If you die on a Friday night (and the don’t have “refrigeration” then they have to embalm you even if you tell them your father wants to be cremated and absolutely does not wish to be embalmed. And then they will expect you to pay for it. This insanity created a lot of insanity with my siblings because I was still my dad’s power of attorney and this little funeral home’s plan was a big fat no go. My brother wanted him incinerated as quickly as possible like burning him up would burn off a bunch of old shit and I wanted something resembling dignity.
But there is no dignity in the big business of death. None whatsoever. And, for the record, the ONLY time the VA is efficient is when they come looking for their money. Had my dad known they if he died on Aug 28th the VA would want their money back for the whole month of Aug he would have waited. Now I’m waiting to see if they can go into my bank acct and take the money back.

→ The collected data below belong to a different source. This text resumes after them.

-- ==== Sys2Proof/Machine/Operands.lean ====
section
/-! DEFINITION. The register pair, the 128-bit operand, its fields and what they mean (spec/30_encoding.md section 2; 40_tlbip_ipas2le1os.md R90 to R93). -/

namespace Sys2Proof.Machine

/-- `pairRule(t)` (00_scope.md R8, 10_state.md R22). -/
def pairOf (cfg : Config) (t : Nat) : Option Nat := (cfg.pairRule[t]?).join

/-- `op128 = x[t2] : x[t]` (30 R76). -/
def operandOf (pe : Pe) (t t2 : Nat) : Operand := readX pe t2 ++ readX pe t

/-- The IPA field, op128[107:64] (R79, R90). -/
def ipaField (op : Operand) : BitVec 44 := op.extractLsb' 64 44

/-- The NS bit, op128[63] (R80, R90). -/
def nsBit (op : Operand) : Bool := op.getLsbD 63

/-- The TTL field as written, op128[47:44] (R81, R90). -/
def ttlField (op : Operand) : BitVec 4 := op.extractLsb' 44 4

/-- op128[127:108], res0 (R77, R90). -/
def res0Hi (op : Operand) : BitVec 20 := op.extractLsb' 108 20

/-- op128[62:48], res0 (R77, R90). -/
def res0Mid (op : Operand) : BitVec 15 := op.extractLsb' 48 15

/-- op128[43:0], res0 (R78, R90). -/
def res0Lo (op : Operand) : BitVec 44 := op.extractLsb' 0 44

/-- The specified IPA: the IPA field above twelve zero bits (R79, R90). -/
def specifiedIpa (op : Operand) : Ipa := ipaField op ++ 0#12

/-- TTL[3:2] (R81). -/
def ttlGranule (ttl : BitVec 4) : BitVec 2 := ttl.extractLsb' 2 2

/-- TTL[1:0] (R81). -/
def ttlLevel (ttl : BitVec 4) : BitVec 2 := ttl.extractLsb' 0 2

/-- `IPASpace(ss, nsBit)`: the targeted IPA space and whether the NS bit is res0; none where the spec refuses (40 R92). -/
def ipaSpaceOf (cfg : Config) (ss : SecurityState) (ns : Bool) : Option (IpaSpace × Bool) :=
  match ss with
  | .realm => some (.realmIPA, true)
  | .nonSecure => some (.nonSecureIPA, true)
  | .secure =>
    if cfg.featRME || cfg.featSEL2 then
      some (if ns then .nonSecureIPA else .secureIPA, false)
    else none

/-- What a TTL value says of the entry: any level, or one granule and level (40 R93). -/
inductive TtlMeaning where
  | any
  | level (granule : Granule) (level : Int)
  deriving DecidableEq, Repr

/-- `TTLDecode` (40 R93; the reserved encodings, 30 R84). -/
def ttlDecode (cfg : Config) (ttl : BitVec 4) : TtlMeaning :=
  if !cfg.featTTL then .any
  else
    match (ttlGranule ttl).toNat, (ttlLevel ttl).toNat with
    | 1, 0 => if cfg.featLPA2 then .level .g4KB 0 else .any
    | 1, 1 => .level .g4KB 1
    | 1, 2 => .level .g4KB 2
    | 1, 3 => .level .g4KB 3
    | 2, 1 => if cfg.featLPA2 then .level .g16KB 1 else .any
    | 2, 2 => .level .g16KB 2
    | 2, 3 => .level .g16KB 3
    | 3, 1 => .level .g64KB 1
    | 3, 2 => .level .g64KB 2
    | 3, 3 => .level .g64KB 3
    | _, _ => .any

/-- Some res0 bit of the operand is 1 (30 R83; `res0Set` of 40 R96). -/
def res0BitSet (cfg : Config) (nsRes0 : Bool) (op : Operand) : Bool :=
  res0Hi op != 0 || res0Mid op != 0 || res0Lo op != 0
    || (nsRes0 && nsBit op)
    || (!cfg.featTTL && ttlField op != 0)
    || (cfg.featTTL && ttlGranule (ttlField op) == 0 && ttlLevel (ttlField op) != 0)

/-- The TTL field with its res0 bits masked to zero (30 R83): all of it without FEAT_TTL, TTL[1:0] where TTL[3:2] is `0b00`. It is the field as written where no res0 bit is set. -/
def liveTtl (cfg : Config) (ttl : BitVec 4) : BitVec 4 :=
  if !cfg.featTTL then 0
  else if ttlGranule ttl == 0 then 0
  else ttl

end Sys2Proof.Machine
end

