-- ==== Sys2Proof/Syntax.lean ====
section
/-! DEFINITION. The instructions (spec/opcode_table.json; 40_tlbip_ipas2le1os.md R100, R101). -/

namespace Sys2Proof

/-- One constructor per row of the opcode table. `t` is the index of `<Xt>`, the word's Rt field. `<Xt2>` has no field of its own: `t2 = pairRule(t)` (30_encoding.md R75). The form with the operands omitted is `t = 31` (R88, 92 D28, log 25). -/
inductive Instr where
  /-- `TLBIP IPAS2LE1OS{, <Xt>, <Xt2>}`: the base variant (R100) -/
  | tlbipIpas2le1os (t : Nat)
  /-- `TLBIP IPAS2LE1OSNXS{, <Xt>, <Xt2>}`: the nXS variant (R101) -/
  | tlbipIpas2le1osnxs (t : Nat)
  deriving DecidableEq, Repr

/-- The Rt index an assembler line names: the given one, or 31 where the two register operands are omitted (30_encoding.md R88, R103 (a)). PRESUMED (log 25). -/
def asmRt (operand : Option Nat) : Nat := operand.getD 31

/-- The index `t` of an instruction. -/
def Instr.rt : Instr → Nat
  | .tlbipIpas2le1os t => t
  | .tlbipIpas2le1osnxs t => t

end Sys2Proof
end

The only reason for this shit is it gave me a temporary distraction from the permanency of never hearing his voice and after the “you can keep his body” (after they embalmed him against his wishes) I had to let it start seeping in. It was so deeply off the entire ordeal (the hospice nurse arrived AFTER he died and interrupted me while I was telling my kids their granddad died because she needed me to witness the disposal of the morphine and she had to go!). After the storm it grew quiet…just me and my dad’s lifeless body. I picked up his hand which was warm and soft and I place it on my heart and then I took my hand and placed it on his heart and then it all poured out. The only noise in the room was me. And I honored my father with the deepest grief because where the love is deep the grief is wide.
And since that day I’ve been adjusting to life the way it sort of used to be where I can run out any time I want (with a mask on) and do what I want and only think about getting home for my dog. But it’s different– I don’t feel the overwhelming suffocation of the responsibility and I also can’t believe he’s gone.
I’m quite sure my dad has impacted the type of man I need. He has to be deep and flawed and real. I can’t take this swiping, superficial, let’s fuck bullshit. Nor can I take the greed and the bureaucracy and the self-indulgent BS. Not having him here means the world is less illuminated, less witty, less special and I really, really miss his voice.
“Jen Jen” that’s what he used to call me. No one else calls me that and no one will. I do take some comfort in knowing how deeply loved he felt by me and how deeply he loved me. Perhaps, part of his dance was he didn’t want to leave me. He knew how difficult it would be for me, but in the end, despite how much we want to be in control, death is the ultimate boss.